Of all the lines below, output only those starting at the one with "let d := copiesRetry d c" and ending at the one with "def stepRetry (d", both ends included, exactly as written.

[Stored data entries]
************

/-- The marker reaches a row's new home (R231). -/
def markerArrive (d : Data) (c tid row : Nat) : Data :=
  let marked : List InRow → List InRow := fun l =>
    (l.map (fun r => if r.tid = tid ∧ r.row = row then { r with marker := true } else r)).filter
      (fun r => ! (r.tid == tid && r.row == row && r.native))
  applyReady (modEmb d c (fun e => { e with inRows := marked e.inRows })) c tid

/-- RELAY_END (R231). -/
def execRelayEnd (die i : Nat) (s : State) : Host.Outcome State Fault Refusal :=
  nextD s (fun d =>
    match inboxAt (getEmb d die) i with
    | some (.relayEnd _ tid row) => markerArrive (inboxDrop d die i) die tid row
    | _ => d)

/-! ## Migration (R231) -/

/-- Steps applied to a row at an engine: with the row goes the record of what has been contributed to it (R228). -/
def stepsApplied (e : Emb) (tid row : Nat) : List Nat :=
  (e.steps.filter (fun s => edTid s.tab == tid && s.applied.contains row)).map (fun s => s.step)

/-- That record at the row's new home. -/
def appliedIn (d : Data) (c : Nat) (t : List Word) (row : Nat) (steps : List Nat) : Data :=
  steps.foldl (fun d n => stepMod d c t n (fun s => if s.applied.contains row then s else { s with applied := row :: s.applied })) d

/-- The copy takes ways of its set; a set whose pinned ways are used up takes it in storage. -/
def copyKeep (d : Data) (c : Nat) (t : List Word) (row : Nat) (bs : List Byte) (psn dirty pinned : Bool) : Data × RowAcc Unit :=
  if (if pinned then 12 else 16) < waysPinned (getEmb d c) (morSet t row) + morWays t then
    if dirty then storeWrite d c t row bs psn else (d, .ok ())
  else match evictFor (ageSet d c (morSet t row)) c (morSet t row) (morWays t) 16 with
    | (d, .ok _) => (unitInsert d c t row bs psn dirty pinned, .ok ())
    | (d, .error e) => (d, .error e)

/-- The copy's place: where its new home is its hash home the row goes to storage first (R231). -/
def copyPlace (d : Data) (c : Nat) (t : List Word) (row : Nat) (bs : List Byte) (psn dirty pinned : Bool) : Data × RowAcc Unit :=
  if hashHome t row = engHere d c ∧ dirty = true then
    match storeWrite d c t row bs psn with
    | (d, .ok _) => copyKeep d c t row bs psn false pinned
    | (d, .error e) => (d, .error e)
  else copyKeep d c t row bs psn dirty pinned

/-- A copy that could not be placed waits at its new home as a unit that has no ways yet, and the engine's updates stop with a
STOP record until a RETRY (log entry 153). -/
def copyWait (d : Data) (c : Nat) (t : List Word) (row : Nat) (bs : List Byte) (psn dirty pinned : Bool) (e : Bool × Nat × Nat × Nat) : Data :=
  stepFault (modEmb (unitDrop d c t row) c (fun x => { x with units := x.units ++
    [{ set := morSet t row, tab := t, row := row, ways := [], count := 1, dirty := dirty, pinned := pinned, bytes := bs, psn := psn }] })) c [] row e

/-- The copy is placed, or waits. -/
def copyPut (d : Data) (c : Nat) (t : List Word) (row : Nat) (bs : List Byte) (psn dirty pinned : Bool) : Data :=
  match copyPlace (unitDrop d c t row) c t row bs psn dirty pinned with
  | (d, .ok _) => d
  | (d, .error e) => copyWait d c t row bs psn dirty pinned e

/-- A row's copy enters its new home, and the steps applied to it are noted; where that is its hash home the directory entry
turns native (R231). A home of another module is told. -/
def copyIn (d : Data) (c src : Nat) (t : List Word) (row : Nat) (bs : List Byte) (psn : Bool) (steps : List Nat) : Data :=
  let native := hashHome t row == engHere d c
  let same : InRow → Bool := fun r => r.tid == edTid t && r.row == row
  let d := modEmb (appliedIn d c t row steps) c (fun e => { e with
    inRows := e.inRows.filter (fun r => ! same r) ++ [{ tid := edTid t, row := row, marker := false, native := native }],
    dir := if native then e.dir.filter (fun x => ! (x.1 == edTid t && x.2.1 == row)) else e.dir })
  let d := copyPut d c t row bs psn true true
  if engLocal d src then d else embSend d src (.rowTaken (edTid t) row)

/-- Copies that wait at the engine of die c take their places, up to one that meets a fault. -/
def copiesRetry (d : Data) (c : Nat) : Data :=
  ((getEmb d c).units.filter (fun u => u.ways.isEmpty)).foldl (fun d u =>
    if (getEmb d c).stopped then d else copyPut d c u.tab u.row u.bytes u.psn u.dirty u.pinned) d

/-- The waiting copies and the updates of the engine of die c go on, unless it stands still. -/
def stepsGo (d : Data) (c : Nat) : Data :=
  if engStill d c then d
  else
    let d := copiesRetry d c
    (stepTables (getEmb d c)).foldl (fun d t => applyReady d c t) d

/-- The engine of die c, which a fault had stopped, goes on (R271). -/
def stepRetry (d : Data) (c : Nat) : Data :=
  if (getEmb d c).stopped then stepsGo (modEmb d c (fun e => { e with stopped := false })) c else d

/-- No step with a contribution for the row is still to be applied at the engine. -/
def rowQuiet (e : Emb) (tid row : Nat) : Bool :=
  ! e.steps.any (fun s => edTid s.tab == tid && s.contribs.any (fun x => x.row == row) && ! s.applied.contains row)

/-- An action's end reaches the engine that asked. -/
def actionEnd (d : Data) (e id row pos : Nat) (bad : Bool) (refused : Refused) : Data :=
  if engLocal d e then itemEnd d (e % 4) id row pos bad refused else embSend d e (.acted id pos bad refused)

/-- What a row's old home sends its new one behind the copy: the closes its hash home holds, the contributions it has held,
and the marker. -/
def relayAll (d : Data) (c : Nat) (m : Migr) : Data :=
  let here := engHere d c
  let e := getEmb d c
  let closes := if hashHome m.tab m.row ≠ here then [] else
    (e.steps.filter (fun s => edTid s.tab == edTid m.tab)).flatMap (fun s =>
      (s.closes.filter (fun x => x.2 == 0)).map (fun x => EmbMsg.close here s.tab s.step x.1 true))
  (closes ++ m.heldMsgs ++ [EmbMsg.relayEnd here (edTid m.tab) m.row]).foldl (fun d x => embPost d m.target x) d

/-- Contributions to a row that stand in its old home's inbox, as that engine sends them on. -/
def inboxRow (here : Nat) (t : List Word) (row : Nat) (l : List EmbMsg) : List EmbMsg :=
  l.filterMap (fun m =>
    match m with
    | .contribution _ u step module r g p engine id =>
      if edTid u = edTid t ∧ r = row then some (.contribution here u step module r g p engine id) else none
    | _ => none)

************

Reply:
    let d := copiesRetry d c
    (stepTables (getEmb d c)).foldl (fun d t => applyReady d c t) d

/-- The engine of die c, which a fault had stopped, goes on (R271). -/
def stepRetry (d : Data) (c : Nat) : Data :=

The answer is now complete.